Mikhail Yampolsky provides yet another approach to the study of ritual iconoclasm in his chapter In the Shadow of Monuments. Though this topic has been covered at great length, Yampolsky manages to shed new light on the interpretation of the spaces left behind, in the empty plinths of monumental art of older regimes. This is a remarkably original analysis of the traces of the plan for Utopia and the subsequent statement its ruins leave with us. Additionally, we are left with the idea that road systems and monetary units constitute a form of cultural monument in themselves, also making statements about contemporary society.

The final article in this collection, The ABC of Russian Consumer Culture (Nancy Condee & Vladimir Padunov) is by far one of the best documented and analyses the more prosaic elements of modern Russian visual culture with delightful veracity.

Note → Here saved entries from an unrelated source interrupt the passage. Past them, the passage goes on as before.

-- ==== Sys2Proof/Decode.lean ====
section
/-! DEFINITION. The decoder of instruction words, in the order of R100 and by the layouts and maps of R95 to R114, and after it the encoder of the words of an instruction, from the same tables (R128, R175, R215). -/
namespace Sys2Proof

/-- Why a word is no instruction (R100). -/
inductive Reject where
  /-- The all-zero word (step 2). -/
  | zeroWord
  /-- A class and opcode that the maps leave unassigned (step 3). -/
  | opcode
  /-- An opcode of an extension window (steps 3 and 4). -/
  | extension
  /-- An unassigned sub-code or a nonzero field that must be zero (step 5). -/
  | field
  /-- A register field that breaks its shape, or an operand outside its range (step 5). -/
  | shape
  deriving DecidableEq, Repr

/-- The format of a code (R104). -/
def Fmt.ofCode : Nat → Option Fmt
  | 0 => some .fp32
  | 1 => some .fp64
  | 2 => some .fp16
  | 3 => some .bf16
  | 4 => some .e4m3
  | 5 => some .e5m2
  | 6 => some .s32
  | 7 => some .u32
  | 8 => some .s8
  | _ => none

/-- The code of a format (R104). -/
def Fmt.code : Fmt → Nat
  | .fp32 => 0
  | .fp64 => 1
  | .fp16 => 2
  | .bf16 => 3
  | .e4m3 => 4
  | .e5m2 => 5
  | .s32 => 6
  | .u32 => 7
  | .s8 => 8

/-- The load form of a code (R107). -/
def LoadForm.ofCode : Nat → Option LoadForm
  | 0 => some .s8
  | 1 => some .u8
  | 2 => some .s16
  | 3 => some .u16
  | 4 => some .w32
  | 5 => some .w64
  | 6 => some .w128
  | _ => none

/-- The code of a load form (R107). -/
def LoadForm.code : LoadForm → Nat
  | .s8 => 0
  | .u8 => 1
  | .s16 => 2
  | .u16 => 3
  | .w32 => 4
  | .w64 => 5
  | .w128 => 6

/-- The store form of a code (R107). -/
def StoreForm.ofCode : Nat → Option StoreForm
  | 0 => some .b8
  | 2 => some .b16
  | 4 => some .w32
  | 5 => some .w64
  | 6 => some .w128
  | _ => none

/-- The code of a store form (R107). -/
def StoreForm.code : StoreForm → Nat
  | .b8 => 0
  | .b16 => 2
  | .w32 => 4
  | .w64 => 5
  | .w128 => 6

/-- The copy size of a code (R109). -/
def CopySize.ofCode : Nat → Option CopySize
  | 0 => some .b4
  | 1 => some .b8
  | 2 => some .b16
  | 3 => some .b32
  | 4 => some .b64
  | _ => none

/-- The code of a copy size (R109). -/
def CopySize.code : CopySize → Nat
  | .b4 => 0
  | .b8 => 1
  | .b16 => 2
  | .b32 => 3
  | .b64 => 4

/-- The condition of a code (R113). -/
def Cond.ofCode : Nat → Option Cond
  | 0 => some .eq
  | 1 => some .ne
  | 2 => some .lt
  | 3 => some .le
  | 4 => some .gt
  | 5 => some .ge
  | 6 => some .ltu
  | 7 => some .leu
  | 8 => some .gtu
  | 9 => some .geu
  | _ => none

/-- The code of a condition (R113). -/
def Cond.code : Cond → Nat
  | .eq => 0
  | .ne => 1
  | .lt => 2
  | .le => 3
  | .gt => 4
  | .ge => 5
  | .ltu => 6
  | .leu => 7
  | .gtu => 8
  | .geu => 9
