-- ==== Sys2Proof/Machine/State.lean ====
section
/-! DEFINITION. The state of the machine as plain data, the reasons it can stop, and the state after reset. INVENTORY.md lists every piece with its rule. -/
namespace Sys2Proof.Machine

/-- Why the machine stops with a fault. -/
inductive Fault where
  /-- Raised by the fetch of Agents.runSlot alone: the page of the program counter leads to a physical address beyond the HBM4 of R382 and R383, which the spec says does not exist. No request of the host makes such a page (DEDUCED, log entry 10). Safe: no state follows. -/
  | noSuchMemory
  deriving DecidableEq, Repr

/-- Why a step has no meaning in a state. -/
inductive Refusal where
  /-- Raised by Dispatch.exec for an instruction that the model gives no meaning yet. Safe. -/
  | notModelled (mnemonic : String)
  /-- Raised by every encoded instruction that is asked for while no packet is being issued: no group has selected it (R26, R28). Safe: the machine never does this. -/
  | noIssuingGroup
  /-- Raised by a step of the machine whose own condition does not hold in the state, so that the machine does not take it there. Safe. -/
  | notEnabled
  deriving DecidableEq, Repr

/-- The trap causes of R354. -/
inductive Cause where
  | illegal | misalignedPc | pcRange | extEmu | budget | stallShort | fpExc | software | tokenBusy | batchRange
  | rejoinStall | addrRange | misalignedData | windowRange | pageFault | formatMismatch | writeShared | pinnedWrite
  | barrierClobber | check | badBlock | decayRange | badBarrier | barrierOrder | badDescriptor | cbufRange
  | queueRange | queueOwner | badBucket | recipePage | badRecipe | recipeBusy | recipeMiss | recipeDepth | pinRange
  | phaseSplit | weightLow | weightOverflow | stepSpanning | stepSweepDue | badInvoke | claimFull | claimBroken
  | doubleTrap | overrun | killed | deviceLost | claimStale
  deriving DecidableEq, Repr

/-- The code of a cause (R354). -/
def Cause.code : Cause → Nat
  | .illegal => 1 | .misalignedPc => 2 | .pcRange => 3 | .extEmu => 4 | .budget => 5 | .stallShort => 6 | .fpExc => 7
  | .software => 8 | .tokenBusy => 9 | .batchRange => 10 | .rejoinStall => 11 | .addrRange => 12 | .misalignedData => 13
  | .windowRange => 14 | .pageFault => 15 | .formatMismatch => 16 | .writeShared => 17 | .pinnedWrite => 18
  | .barrierClobber => 19 | .check => 20 | .badBlock => 21 | .decayRange => 22 | .badBarrier => 23 | .barrierOrder => 24
  | .badDescriptor => 25 | .cbufRange => 26 | .queueRange => 27 | .queueOwner => 28 | .badBucket => 29
  | .recipePage => 30 | .badRecipe => 31 | .recipeBusy => 32 | .recipeMiss => 33 | .recipeDepth => 34 | .pinRange => 35
  | .phaseSplit => 36 | .weightLow => 37 | .weightOverflow => 38 | .stepSpanning => 39 | .stepSweepDue => 40
  | .badInvoke => 41 | .claimFull => 42 | .claimBroken => 43 | .doubleTrap => 64 | .overrun => 65 | .killed => 66
  | .deviceLost => 67 | .claimStale => 68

Although this book attempts to cover all areas of popular culture, mass media, cinema, fine arts, literature (high and low), monumental art, kiosk fronts, shopping bags and so on, its inability to do so creates a void, leaving the reader somewhat in doubt over the plausibility of the 'cultural hieroglyph'. Though published only in 1995, the vast majority of the work dates from 1993 or before from a meeting of the 'Working Group on Contemporary Russian Culture' (p. xii). Inevitably, many of the contributions are somewhat dated, and most fail to anticipate the cultural backlash that has occurred in the past year. Nevertheless, this work poses interesting, relevant questions and constructs, providing a perceptive read for anyone interested in the iconography of popular culture in both the East and the West.